Return verbatim every line from the first line of the data below to the line that contains "s.poison := by rw [State.cacheHome_eq]", inclusive, and no further.

BEGIN Raw data

@[simp] theorem State.cacheHome_clk (s : State) (c : Option Nat) (cls line : Nat) (w : Bool) : (s.cacheHome c cls line w).clk = s.clk := by rw [State.cacheHome_eq]
@[simp] theorem State.cacheHome_rt (s : State) (c : Option Nat) (cls line : Nat) (w : Bool) : (s.cacheHome c cls line w).rt = s.rt := by rw [State.cacheHome_eq]
@[simp] theorem State.cacheHome_rtPhase (s : State) (c : Option Nat) (cls line : Nat) (w : Bool) : (s.cacheHome c cls line w).rtPhase = s.rtPhase := by rw [State.cacheHome_eq]
@[simp] theorem State.cacheHome_power (s : State) (c : Option Nat) (cls line : Nat) (w : Bool) : (s.cacheHome c cls line w).power = s.power := by rw [State.cacheHome_eq]
@[simp] theorem State.cacheHome_recovery (s : State) (c : Option Nat) (cls line : Nat) (w : Bool) : (s.cacheHome c cls line w).recovery = s.recovery := by rw [State.cacheHome_eq]
@[simp] theorem State.cacheHome_mem (s : State) (c : Option Nat) (cls line : Nat) (w : Bool) : (s.cacheHome c cls line w).mem = s.mem := by rw [State.cacheHome_eq]
@[simp] theorem State.cacheHome_poison (s : State) (c : Option Nat) (cls line : Nat) (w : Bool) : (s.cacheHome c cls line w).poison = s.poison := by rw [State.cacheHome_eq]
@[simp] theorem State.cacheHome_lineKey (s : State) (c : Option Nat) (cls line : Nat) (w : Bool) : (s.cacheHome c cls line w).lineKey = s.lineKey := by rw [State.cacheHome_eq]
@[simp] theorem State.cacheHome_keys (s : State) (c : Option Nat) (cls line : Nat) (w : Bool) : (s.cacheHome c cls line w).keys = s.keys := by rw [State.cacheHome_eq]
@[simp] theorem State.cacheHome_keyGen (s : State) (c : Option Nat) (cls line : Nat) (w : Bool) : (s.cacheHome c cls line w).keyGen = s.keyGen := by rw [State.cacheHome_eq]
@[simp] theorem State.cacheHome_spdm (s : State) (c : Option Nat) (cls line : Nat) (w : Bool) : (s.cacheHome c cls line w).spdm = s.spdm := by rw [State.cacheHome_eq]
@[simp] theorem State.cacheHome_leaf (s : State) (c : Option Nat) (cls line : Nat) (w : Bool) : (s.cacheHome c cls line w).leaf = s.leaf := by rw [State.cacheHome_eq]
@[simp] theorem State.cacheHome_fqcfg (s : State) (c : Option Nat) (cls line : Nat) (w : Bool) : (s.cacheHome c cls line w).fqcfg = s.fqcfg := by rw [State.cacheHome_eq]
@[simp] theorem State.cacheHome_fqIdx (s : State) (c : Option Nat) (cls line : Nat) (w : Bool) : (s.cacheHome c cls line w).fqIdx = s.fqIdx := by rw [State.cacheHome_eq]
@[simp] theorem State.cacheHome_hqcfg (s : State) (c : Option Nat) (cls line : Nat) (w : Bool) : (s.cacheHome c cls line w).hqcfg = s.hqcfg := by rw [State.cacheHome_eq]
@[simp] theorem State.cacheHome_hqIdx (s : State) (c : Option Nat) (cls line : Nat) (w : Bool) : (s.cacheHome c cls line w).hqIdx = s.hqIdx := by rw [State.cacheHome_eq]
@[simp] theorem State.cacheHome_errcfg (s : State) (c : Option Nat) (cls line : Nat) (w : Bool) : (s.cacheHome c cls line w).errcfg = s.errcfg := by rw [State.cacheHome_eq]
@[simp] theorem State.cacheHome_pwrcfg (s : State) (c : Option Nat) (cls line : Nat) (w : Bool) : (s.cacheHome c cls line w).pwrcfg = s.pwrcfg := by rw [State.cacheHome_eq]
@[simp] theorem State.cacheHome_capNow (s : State) (c : Option Nat) (cls line : Nat) (w : Bool) : (s.cacheHome c cls line w).capNow = s.capNow := by rw [State.cacheHome_eq]
@[simp] theorem State.cacheHome_window (s : State) (c : Option Nat) (cls line : Nat) (w : Bool) : (s.cacheHome c cls line w).window = s.window := by rw [State.cacheHome_eq]
@[simp] theorem State.cacheHome_brcfg (s : State) (c : Option Nat) (cls line : Nat) (w : Bool) : (s.cacheHome c cls line w).brcfg = s.brcfg := by rw [State.cacheHome_eq]
@[simp] theorem State.cacheHome_ulHub (s : State) (c : Option Nat) (cls line : Nat) (w : Bool) : (s.cacheHome c cls line w).ulHub = s.ulHub := by rw [State.cacheHome_eq]
@[simp] theorem State.cacheHome_riminj (s : State) (c : Option Nat) (cls line : Nat) (w : Bool) : (s.cacheHome c cls line w).riminj = s.riminj := by rw [State.cacheHome_eq]
@[simp] theorem State.cacheHome_rimOff (s : State) (c : Option Nat) (cls line : Nat) (w : Bool) : (s.cacheHome c cls line w).rimOff = s.rimOff := by rw [State.cacheHome_eq]
@[simp] theorem State.cacheHome_w1cAt (s : State) (c : Option Nat) (cls line : Nat) (w : Bool) : (s.cacheHome c cls line w).w1cAt = s.w1cAt := by rw [State.cacheHome_eq]
@[simp] theorem State.cacheHome_ctxs (s : State) (c : Option Nat) (cls line : Nat) (w : Bool) : (s.cacheHome c cls line w).ctxs = s.ctxs := by rw [State.cacheHome_eq]
@[simp] theorem State.cacheHome_stks (s : State) (c : Option Nat) (cls line : Nat) (w : Bool) : (s.cacheHome c cls line w).stks = s.stks := by rw [State.cacheHome_eq]
@[simp] theorem State.cacheHome_undo (s : State) (c : Option Nat) (cls line : Nat) (w : Bool) : (s.cacheHome c cls line w).undo = s.undo := by rw [State.cacheHome_eq]
@[simp] theorem State.cacheHome_queues (s : State) (c : Option Nat) (cls line : Nat) (w : Bool) : (s.cacheHome c cls line w).queues = s.queues := by rw [State.cacheHome_eq]
@[simp] theorem State.cacheHome_procs (s : State) (c : Option Nat) (cls line : Nat) (w : Bool) : (s.cacheHome c cls line w).procs = s.procs := by rw [State.cacheHome_eq]
@[simp] theorem State.cacheHome_launches (s : State) (c : Option Nat) (cls line : Nat) (w : Bool) : (s.cacheHome c cls line w).launches = s.launches := by rw [State.cacheHome_eq]
@[simp] theorem State.cacheHome_nextLaunch (s : State) (c : Option Nat) (cls line : Nat) (w : Bool) : (s.cacheHome c cls line w).nextLaunch = s.nextLaunch := by rw [State.cacheHome_eq]
@[simp] theorem State.cacheHome_gangHold (s : State) (c : Option Nat) (cls line : Nat) (w : Bool) : (s.cacheHome c cls line w).gangHold = s.gangHold := by rw [State.cacheHome_eq]
@[simp] theorem State.cacheHome_dist (s : State) (c : Option Nat) (cls line : Nat) (w : Bool) : (s.cacheHome c cls line w).dist = s.dist := by rw [State.cacheHome_eq]
@[simp] theorem State.cacheHome_placeAt (s : State) (c : Option Nat) (cls line : Nat) (w : Bool) : (s.cacheHome c cls line w).placeAt = s.placeAt := by rw [State.cacheHome_eq]
@[simp] theorem State.cacheHome_teams (s : State) (c : Option Nat) (cls line : Nat) (w : Bool) : (s.cacheHome c cls line w).teams = s.teams := by rw [State.cacheHome_eq]
@[simp] theorem State.cacheHome_nextTeam (s : State) (c : Option Nat) (cls line : Nat) (w : Bool) : (s.cacheHome c cls line w).nextTeam = s.nextTeam := by rw [State.cacheHome_eq]
@[simp] theorem State.cacheHome_groups (s : State) (c : Option Nat) (cls line : Nat) (w : Bool) : (s.cacheHome c cls line w).groups = s.groups := by rw [State.cacheHome_eq]
@[simp] theorem State.cacheHome_nextGroup (s : State) (c : Option Nat) (cls line : Nat) (w : Bool) : (s.cacheHome c cls line w).nextGroup = s.nextGroup := by rw [State.cacheHome_eq]
@[simp] theorem State.cacheHome_wide (s : State) (c : Option Nat) (cls line : Nat) (w : Bool) : (s.cacheHome c cls line w).wide = s.wide := by rw [State.cacheHome_eq]
@[simp] theorem State.cacheHome_nextWide (s : State) (c : Option Nat) (cls line : Nat) (w : Bool) : (s.cacheHome c cls line w).nextWide = s.nextWide := by rw [State.cacheHome_eq]
@[simp] theorem State.cacheHome_cores (s : State) (c : Option Nat) (cls line : Nat) (w : Bool) : (s.cacheHome c cls line w).cores = s.cores := by rw [State.cacheHome_eq]
@[simp] theorem State.cacheHome_quads (s : State) (c : Option Nat) (cls line : Nat) (w : Bool) : (s.cacheHome c cls line w).quads = s.quads := by rw [State.cacheHome_eq]
@[simp] theorem State.cacheHome_ops (s : State) (c : Option Nat) (cls line : Nat) (w : Bool) : (s.cacheHome c cls line w).ops = s.ops := by rw [State.cacheHome_eq]
@[simp] theorem State.cacheHome_nextOp (s : State) (c : Option Nat) (cls line : Nat) (w : Bool) : (s.cacheHome c cls line w).nextOp = s.nextOp := by rw [State.cacheHome_eq]
@[simp] theorem State.cacheHome_nextPid (s : State) (c : Option Nat) (cls line : Nat) (w : Bool) : (s.cacheHome c cls line w).nextPid = s.nextPid := by rw [State.cacheHome_eq]
@[simp] theorem State.cacheHome_tlb (s : State) (c : Option Nat) (cls line : Nat) (w : Bool) : (s.cacheHome c cls line w).tlb = s.tlb := by rw [State.cacheHome_eq]
@[simp] theorem State.cacheHome_faults (s : State) (c : Option Nat) (cls line : Nat) (w : Bool) : (s.cacheHome c cls line w).faults = s.faults := by rw [State.cacheHome_eq]
@[simp] theorem State.cacheHome_halters (s : State) (c : Option Nat) (cls line : Nat) (w : Bool) : (s.cacheHome c cls line w).halters = s.halters := by rw [State.cacheHome_eq]
@[simp] theorem State.cacheHome_answers (s : State) (c : Option Nat) (cls line : Nat) (w : Bool) : (s.cacheHome c cls line w).answers = s.answers := by rw [State.cacheHome_eq]
@[simp] theorem State.cacheHome_models (s : State) (c : Option Nat) (cls line : Nat) (w : Bool) : (s.cacheHome c cls line w).models = s.models := by rw [State.cacheHome_eq]
@[simp] theorem State.cacheHome_useCnt (s : State) (c : Option Nat) (cls line : Nat) (w : Bool) : (s.cacheHome c cls line w).useCnt = s.useCnt := by rw [State.cacheHome_eq]
@[simp] theorem State.cacheHome_swaps (s : State) (c : Option Nat) (cls line : Nat) (w : Bool) : (s.cacheHome c cls line w).swaps = s.swaps := by rw [State.cacheHome_eq]
@[simp] theorem State.cacheHome_leaving (s : State) (c : Option Nat) (cls line : Nat) (w : Bool) : (s.cacheHome c cls line w).leaving = s.leaving := by rw [State.cacheHome_eq]
@[simp] theorem State.cacheHome_nextReq (s : State) (c : Option Nat) (cls line : Nat) (w : Bool) : (s.cacheHome c cls line w).nextReq = s.nextReq := by rw [State.cacheHome_eq]
@[simp] theorem State.cacheHome_sessions (s : State) (c : Option Nat) (cls line : Nat) (w : Bool) : (s.cacheHome c cls line w).sessions = s.sessions := by rw [State.cacheHome_eq]
@[simp] theorem State.cacheHome_rimDown (s : State) (c : Option Nat) (cls line : Nat) (w : Bool) : (s.cacheHome c cls line w).rimDown = s.rimDown := by rw [State.cacheHome_eq]
@[simp] theorem State.cacheHome_cxlDown (s : State) (c : Option Nat) (cls line : Nat) (w : Bool) : (s.cacheHome c cls line w).cxlDown = s.cxlDown := by rw [State.cacheHome_eq]
@[simp] theorem State.cacheHome_colls (s : State) (c : Option Nat) (cls line : Nat) (w : Bool) : (s.cacheHome c cls line w).colls = s.colls := by rw [State.cacheHome_eq]
@[simp] theorem State.cacheHome_errs (s : State) (c : Option Nat) (cls line : Nat) (w : Bool) : (s.cacheHome c cls line w).errs = s.errs := by rw [State.cacheHome_eq]
@[simp] theorem State.cacheHome_boxes (s : State) (c : Option Nat) (cls line : Nat) (w : Bool) : (s.cacheHome c cls line w).boxes = s.boxes := by rw [State.cacheHome_eq]
@[simp] theorem State.cacheHome_net (s : State) (c : Option Nat) (cls line : Nat) (w : Bool) : (s.cacheHome c cls line w).net = s.net := by rw [State.cacheHome_eq]
@[simp] theorem State.cacheHome_cur (s : State) (c : Option Nat) (cls line : Nat) (w : Bool) : (s.cacheHome c cls line w).cur = s.cur := by rw [State.cacheHome_eq]
@[simp] theorem State.cacheHome_script (s : State) (c : Option Nat) (cls line : Nat) (w : Bool) : (s.cacheHome c cls line w).script = s.script := by rw [State.cacheHome_eq]
@[simp] theorem State.cacheHome_free (s : State) (c : Option Nat) (cls line : Nat) (w : Bool) : (s.cacheHome c cls line w).free = s.free := by rw [State.cacheHome_eq]
@[simp] theorem State.cacheHome_hole (s : State) (c : Option Nat) (cls line : Nat) (w : Bool) : (s.cacheHome c cls line w).hole = s.hole := by rw [State.cacheHome_eq]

END Raw data

Finished task
@[simp] theorem State.cacheHome_clk (s : State) (c : Option Nat) (cls line : Nat) (w : Bool) : (s.cacheHome c cls line w).clk = s.clk := by rw [State.cacheHome_eq]
@[simp] theorem State.cacheHome_rt (s : State) (c : Option Nat) (cls line : Nat) (w : Bool) : (s.cacheHome c cls line w).rt = s.rt := by rw [State.cacheHome_eq]
@[simp] theorem State.cacheHome_rtPhase (s : State) (c : Option Nat) (cls line : Nat) (w : Bool) : (s.cacheHome c cls line w).rtPhase = s.rtPhase := by rw [State.cacheHome_eq]
@[simp] theorem State.cacheHome_power (s : State) (c : Option Nat) (cls line : Nat) (w : Bool) : (s.cacheHome c cls line w).power = s.power := by rw [State.cacheHome_eq]
@[simp] theorem State.cacheHome_recovery (s : State) (c : Option Nat) (cls line : Nat) (w : Bool) : (s.cacheHome c cls line w).recovery = s.recovery := by rw [State.cacheHome_eq]
@[simp] theorem State.cacheHome_mem (s : State) (c : Option Nat) (cls line : Nat) (w : Bool) : (s.cacheHome c cls line w).mem = s.mem := by rw [State.cacheHome_eq]
@[simp] theorem State.cacheHome_poison (s : State) (c : Option Nat) (cls line : Nat) (w : Bool) : (s.cacheHome c cls line w).poison = s.poison := by rw [State.cacheHome_eq]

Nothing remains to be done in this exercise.